UK - Independent trustees are stonewalling scheme sponsors over increased employee pension contributions unless any extra payments are ring-fenced.
Trustees are concerned that only deferred and pensioner members will see the benefit of any additional member contributions if a company fails before the Pension Protection Fund comes into force in 2005.
The anomaly under the present wind-up rules were highlighted by Thomas Eggar Trust Services director Vernon Holgate.
He said: “We are aware that a number of employers are proposing an increase in member contributions.

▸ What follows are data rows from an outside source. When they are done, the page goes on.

-- ==== Sys2Proof/Machine/Home.lean ====
section
/-! DEFINITION. What a home does with the requests that reach it: stores and their owners (R183), atomics (R197-R203), loads
(R172, R187), parking (R350), copy-on-write (R352), synonyms (R353) and the guard of a snapshot (R416). -/

namespace Sys2Proof.Machine

/-- A number that no frame or request has had. -/
def State.newId (s : State) : Nat × State := (s.uid, { s with uid := s.uid + 1 })

/-- The die of a request's maker; the host, firmware and other modules act through the active hub. -/
def State.srcDie (s : State) (q : Src) : Nat :=
  match q with
  | .task g _ => dieOf g
  | .hart d _ => d
  | .array d _ => d
  | _ => s.hub

/-- The first address that a request names. -/
def opVa (o : Op) : Nat :=
  match o with
  | .store bytes _ _ _ => (bytes.head?.map (·.1)).getD 0
  | .notify _ _ (.flag fa _) => fa
  | .notify _ va _ => va
  | .atomic va _ _ _ _ _ _ => va
  | .load va _ _ => va
  | .copy desc _ => desc
  | .cring va _ => va
  | .pageqHome va => va
  | _ => 0

/-- The step that serves a request at a home. -/
def homeStep (o : Op) : Instr :=
  match o with
  | .store _ _ _ _ => .homeStore
  | .atomic _ _ _ _ _ _ _ => .atomicExecute
  | .copy _ _ => .copyAppend
  | _ => .loadFill

/-- The slots of a write (R379). -/
def writeSlots (bytes : Tab Byte) : Nat := if bytes.length ≤ 8 then 2 else 5

/-- The slots of the message that carries a request (R379). -/
def opSlots (o : Op) : Nat :=
  match o with
  | .store bytes _ _ _ => writeSlots bytes
  | .atomic _ _ _ _ _ _ _ => 2
  | .copy _ _ => 5
  | _ => 1

/-- The slots of the answer to a request (R379): the line of a read, the old value of an atomic, or an acknowledgement. -/
def answerSlots (o : Op) : Nat :=
  match o with
  | .load _ _ _ | .cring _ _ => 5
  | .atomic _ _ _ _ _ _ .reg | .pageqHome _ | .trap _ _ => 2
  | _ => 1

/-- The answer to a request sent back to its maker: a value, and a code that is 0 where the request was carried out. The maker of
a request number 0 waits for none. -/
def State.answer (s : State) (d : Nat) (q : Req) (val : Word) (code : Nat) : State :=
  if q.id = 0 then s
  else s.post d epHome (s.srcDie q.src) q.ctx (opVa q.op) (answerSlots q.op) .storePerformed { req := q, val := val, n := code }

/-- Bytes as one number. -/
def vecOf (l : List Byte) : Vec := BitVec.ofNat 512 (natOfBytes l)

/-- The bytes of a load sent back to its maker: more than eight of them, as only another module asks for, whole (R402). -/
def State.answerData (s : State) (d : Nat) (q : Req) (l : List Byte) : State :=
  if q.id = 0 then s
  else s.post d epHome (s.srcDie q.src) q.ctx (opVa q.op) (answerSlots q.op) .storePerformed
    { req := q, val := BitVec.ofNat 64 (natOfBytes l), pkt := if l.length ≤ 8 then 0 else vecOf l }

/-! ### Parking (R350) -/

/-- The request's 64 KiB unit holds a parked request at the die. -/
def Die.holdsUnit (d : Die) (ctx va : Nat) : Bool := d.parked.any fun q => q.ctx == ctx && opVa q.op / 65536 == va / 65536

/-- A load parks at a page that is not present or migrates, and behind the requests that its unit holds; those that wait for a
copy-on-write break hold no load back (R352). -/
def State.blocked (s : State) (d ctx va : Nat) (l : Leaf) : Bool :=
  ((s.die d).holdsUnit ctx va && !s.breaking ctx va) || !l.present || l.migr

/-- The addresses that a request writes, with the version word of a COPYC. -/
def opWrites (o : Op) : List Nat :=
  match o with
  | .store bytes _ _ (some (.version v _ _)) => bytes.map (·.1) ++ [v]
  | .store bytes _ _ _ => bytes.map (·.1)
  | o => [opVa o]

/-- One address in each 64 KiB unit that a request writes. -/
def opUnits (o : Op) : List Nat :=
  (opWrites o).foldl (fun l a => if l.any fun b => b / 65536 == a / 65536 then l else l ++ [a]) []

/-- The units, by their first addresses, that a parked request is to write (R416); none for a read. -/
def parkedUnits (o : Op) : List Nat :=
  match o with
  | .store _ _ _ _ | .atomic _ _ _ _ _ _ _ | .copy _ _ => (opUnits o).map fun a => a / 65536 * 65536
  | _ => []

/-- The Pending units of a snapshot that a write waits for, as it parks, remember when the first one did (R418). -/
def State.noteParked (s : State) (ctx : Nat) (o : Op) : State :=
  let x := (s.ctx ctx).snap
  let new := fun (u : SnapUnit) => u.asked.isNone && (parkedUnits o).contains u.va
  if !x.units.any new then s
  else
    let units := x.units.map fun u => if new u then { u with asked := some s.uid } else u
    { s.setCtx ctx { s.ctx ctx with snap := { x with units := units } } with uid := s.uid + 1 }

/-- A request parks, and F3 is told of the first of its unit; a full fault queue refuses it, and its sender sends it again no
sooner than 1 µs later. -/
def State.park (s : State) (d : Nat) (q : Req) : State :=
  let s := s.noteParked q.ctx q.op
  let x := s.die d
  if 256 ≤ x.parked.length then
    s.add [{ ev := .faultQueueResend, arg := { d := d, req := q }, due := s.clock + 1700 }]
  else
    let s' := s.setDie d { x with parked := x.parked ++ [q] }
    if x.holdsUnit q.ctx (opVa q.op) then s'
    else s'.add [{ ev := .parkRepair, arg := { d := d, c := q.ctx, va := opVa q.op / 65536 * 65536 }, due := s.clock + 1 }]

/-! ### Memory behind a home -/

/-- Memory from one place copied to another, with its poison and what has been written of its poisoned lines (R298, R356). -/
def State.moveMem (s : State) (src dst n : Nat) : State :=
  let cells := (s.mem.filter fun e => decide (src ≤ e.1) && decide (e.1 < src + n)).map fun e => (e.1 - src + dst, e.2)
  let lines := (s.poison.filter fun k => decide (src ≤ 64 * k) && decide (64 * k < src + n)).map fun k => (64 * k - src + dst) / 64
  { s with mem := cells.foldl (fun m e => Tab.set m unlisted e.1 e.2) (Tab.clear s.mem dst n)
           poison := (s.poison.filter fun k => !(decide (dst ≤ 64 * k) && decide (64 * k < dst + n))) ++ lines
           wiping := (s.wiping.filter fun w => !(decide (dst ≤ 64 * w.at') && decide (64 * w.at' < dst + n))) ++
             (s.wiping.filter fun w => decide (src ≤ 64 * w.at') && decide (64 * w.at' < src + n)).map fun w => { w with at' := (64 * w.at' - src + dst) / 64 } }

/-- Every table below a pointer of a level, by its number in memory and its bytes (R342, R343). -/
def tablesFrom (s : State) (ptr : Word) (level : Nat) : List (Nat × Nat) :=
  let base := memKey (bits ptr 51 48) (bits ptr 47 8 * 256)
  let keys := ((s.mem.filter fun e => decide (base ≤ e.1) && decide (e.1 < base + tableBytes level)).map fun e => e.1 / 8 * 8).eraseDups
  (base, tableBytes level) :: match level with
    | 0 => []
    | n + 1 => keys.flatMap fun key =>
      let w := s.readWord key
      if !bit w 0 || bit w 1 || malformedPointer s w n then [] else tablesFrom s w n

/-- The tables of a context. -/
def State.tables (s : State) (ctx : Nat) : List (Nat × Nat) :=
  let root := (s.ctx ctx).ptRoot
  if !bit root 0 || malformedPointer s root 3 then [] else tablesFrom s root 3

/-- The ranges of memory that leaves, tables, the reserve pools, snapshots and page changes hold, by their numbers in memory and their
bytes. -/
def State.usedSpans (s : State) : List (Nat × Nat) :=
  let leaves := (List.range 193).flatMap fun c => (s.leaves c).flatMap fun l =>
    if l.cls = 3 ∨ l.cls = 4 then []
    else if l.cls = 1 then (List.range 8).map fun d => (memKey d (l.frame * 65536), pageBytes l.size / 8)
    else [(memKey l.place (l.frame * 65536), pageBytes l.size)]
  let tables := (List.range 193).flatMap fun c => s.tables c
  let pools := s.dies.flatMap fun e => e.2.reserve.map fun f => (memKey e.1 (f * 65536), 65536)
  let copies := s.ctxs.flatMap fun e => e.2.snap.units.flatMap fun u => u.copies.map fun x => (memKey x.1 (x.2 * 65536), 65536)
  let ops := s.pageOps.filterMap fun o => if 3 ≤ o.kind then some (memKey (if o.kind = 3 then o.target else o.home) (o.frame * 65536), pageBytes o.size) else none
  (leaves ++ tables ++ pools ++ copies ++ ops).eraseDups

/-- n frames of 64 KiB, one after the other and aligned, taken from a die's reserve pool (R352, R416). -/
def takeFrames (pool : List Nat) (n : Nat) : Option (Nat × List Nat) :=
  (pool.find? fun f => f % n == 0 && (List.range n).all fun i => pool.contains (f + i)).map fun f =>
    (f, pool.filter fun x => !(decide (f ≤ x) && decide (x < f + n)))

/-- A leaf entry rewritten in memory; no translation unit holds its old word on (R355). -/
def State.writeLeaf (s : State) (key : Nat) (w : Word) : State :=
  { s.writeBytes key (bytesOfNat 8 w.toNat) with dies := Tab.mapVals s.dies fun d => { d with trans := d.trans.filter fun t => t.key != key } }

/-- The word of a leaf entry with other fields in it (R344). -/
def Leaf.word (l : Leaf) (valid : Bool) : Word :=
  BitVec.ofNat 64 (l.epoch.toNat * 2 ^ 56 + (if l.present then 2 ^ 55 else 0) + l.frame * 2 ^ 16 + l.place * 2 ^ 10 +
    l.cls * 2 ^ 7 + (if l.syn then 2 ^ 6 else 0) + (if l.migr then 2 ^ 5 else 0) + (if l.x then 2 ^ 4 else 0) +
    (if l.w then 2 ^ 3 else 0) + (if l.rd then 2 ^ 2 else 0) + 2 + (if valid then 1 else 0))

/-- The line of 64 bytes that holds an address. -/
def State.lineAt (s : State) (l : Leaf) (va : Nat) : Vec :=
  BitVec.ofNat 512 (natOfBytes (s.readBytes (l.phys (va / 64 * 64)) 64))

/-- The line that holds an address is poisoned (R298). -/
def State.poisoned (s : State) (l : Leaf) (va : Nat) : Bool := s.poison.contains (l.phys va / 64)

/-- The copy hart that made a request, by its number: what one copy writes of a line counts together (R298). -/
def copyMaker (q : Src) : Option Nat :=
  match q with
  | .hart d h => if h < 16 then some (d * 22 + h) else none
  | _ => none

/-- More bytes that a maker has written of a poisoned line or sector, and all those that it has written by now. -/
def wipe (l : List Wipe) (at' by' : Nat) (mask : BitVec 64) : List Wipe × BitVec 64 :=
  let m := mask ||| ((l.find? fun w => w.at' == at' && w.by' == by').map (·.mask)).getD 0
  ((l.filter fun w => !(w.at' == at' && w.by' == by')) ++ [{ at' := at', by' := by', mask := m }], m)

/-- Bytes written to line k by a maker: it is poisoned no more once a store, or a copy, has covered it whole (R298). -/
def State.wipeLine (s : State) (q : Src) (k : Nat) (mask : BitVec 64) : State :=
  let (w, m) := match copyMaker q with
    | some c => wipe s.wiping k c mask
    | none => (s.wiping, mask)
  if m = BitVec.allOnes 64 then { s with poison := s.poison.filter (· != k), wiping := w.filter fun x => x.at' != k }
  else { s with wiping := w }

/-- Bytes of a maker's applied where a leaf finds them, and the poisoned lines that they cover. -/
def State.applyBytes (s : State) (q : Src) (l : Leaf) (bytes : Tab Byte) : State :=
  let s := bytes.foldl (fun s e => s.writeByte (l.phys e.1) e.2) s
  let lines := ((bytes.map fun e => l.phys e.1 / 64).eraseDups).filter s.poison.contains
  lines.foldl (fun s k => s.wipeLine q k
    (bytes.foldl (fun (m : BitVec 64) e => if l.phys e.1 / 64 = k then m ||| (1 <<< (l.phys e.1 % 64)) else m) 0)) s

/-- A store whose lines become poison (R228, R277). -/
def poisons (o : Op) : Bool :=
  match o with
  | .store _ _ _ (some .poison) => true
  | _ => false

/-- The lines of bytes made poison where a leaf finds them. -/
def State.poisonBytes (s : State) (l : Leaf) (bytes : Tab Byte) : State :=
  let lines := (bytes.map fun e => l.phys e.1 / 64).eraseDups
  { s with poison := s.poison ++ lines.filter (fun k => !s.poison.contains k), wiping := s.wiping.filter fun w => !lines.contains w.at' }

/-! ### Owners and drops (R183, R198) -/

/-- The agent that owns the words it stores: a bogie, an engine hart or an array (R182, R183, R268). -/
def ownerOf (q : Src) : Option Src :=
  match q with
  | .task g _ => some (.task g 0)
  | .hart d h => some (.hart d h)
  | .array d c => some (.array d c)
  | _ => none

/-- The words at the keys pass to a new owner; the bogies that owned one and are not it are to drop it. Harts and arrays hold
no cache of data, and so have nothing to drop (log 5). -/
def State.takeWords (s : State) (me : Option Src) (keys : List Nat) : State × List Nat :=
  ((keys.map (· / 4)).eraseDups).foldl (fun (r : State × List Nat) w =>
    let old := Tab.get r.1.owner none w
    let owed := match old with
      | some (.task g _) => if old = me ∨ r.2.contains g then r.2 else r.2 ++ [g]
      | _ => r.2
    ({ r.1 with owner := Tab.set r.1.owner none w me }, owed)) (s, [])

/-- Drops sent for a request to the bogies that owned its words. -/
def State.sendDrops (s : State) (d : Nat) (q : Req) (l : List Nat) : State :=
  l.foldl (fun s g => s.post d epHome (dieOf g) q.ctx (opVa q.op) 1 .dropReceived { g := g, d := d, req := q }) s

/-- A word invalidated in an L1: its bytes are valid no more and it is not owned. -/
def Sector.dropWord (e : Sector) (va : Nat) : Sector :=
  let w := va % 32 / 4
  { e with valid := e.valid &&& ~~~((15 : BitVec 32) <<< (4 * w)), owned := e.owned &&& ~~~((1 : BitVec 8) <<< w) }

/-- Every word that an operation touches invalidated in an L1; a sector with no word left leaves it. -/
def Bogie.dropTouched (b : Bogie) (ctx : Nat) (o : Op) : Bogie :=
  let drop := fun (e : Sector) =>
    if e.ctx = ctx then
      (List.range 8).foldl (fun e w =>
        if (List.range 4).any fun i => touches o (e.va + 4 * w + i) then e.dropWord (e.va + 4 * w) else e) e
    else e
  { b with l1 := (b.l1.map drop).filter fun e => e.valid != 0 || e.owned != 0 }

/-! ### Synonyms (R353) -/

/-- Every line of n bytes from an address of a context invalidated in every L1 and RDC. -/
def State.invalidateLines (s : State) (ctx va n : Nat) : State :=
  let hit := fun (c a : Nat) => c == ctx && decide (va ≤ a) && decide (a < va + n)
  { s with bogies := Tab.mapVals s.bogies fun b => { b with l1 := b.l1.filter fun e => !hit e.ctx e.va }
           dies := Tab.mapVals s.dies fun d => { d with rdc := d.rdc.filter fun e => !hit e.ctx e.va } }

Active members, of course, will pay for this.”
But he said that until 2005 when the PPF is expected to come into force, increased contributions provided no enhancement in security or benefit for active members.
“This is inequitable and we will resist such requests unless additional member contributions can be adequately ring-fenced.”
Wragge & Co partner Richard Black said if there was any concern over the strength of the firm going forward trustees must consider their options and act where necessary.
“You have to look at the strength of the employer and take a view whether extra contributions will add value going forward. If trustees have a concern, ring-fencing these contributions isn’t a bad idea.”
Alexander Forbes director of trustees services Andrew Bakewell stressed: “The trustees as part of their general duty of care would have to satisfy themselves as to the employer’s long-term prospects.”
But he warned that trustees could hinder the longevity of a scheme by not sanctioning increases in contributions.
“Increasing employee contributions is one way to ensure the continuation of valuable DB benefits.”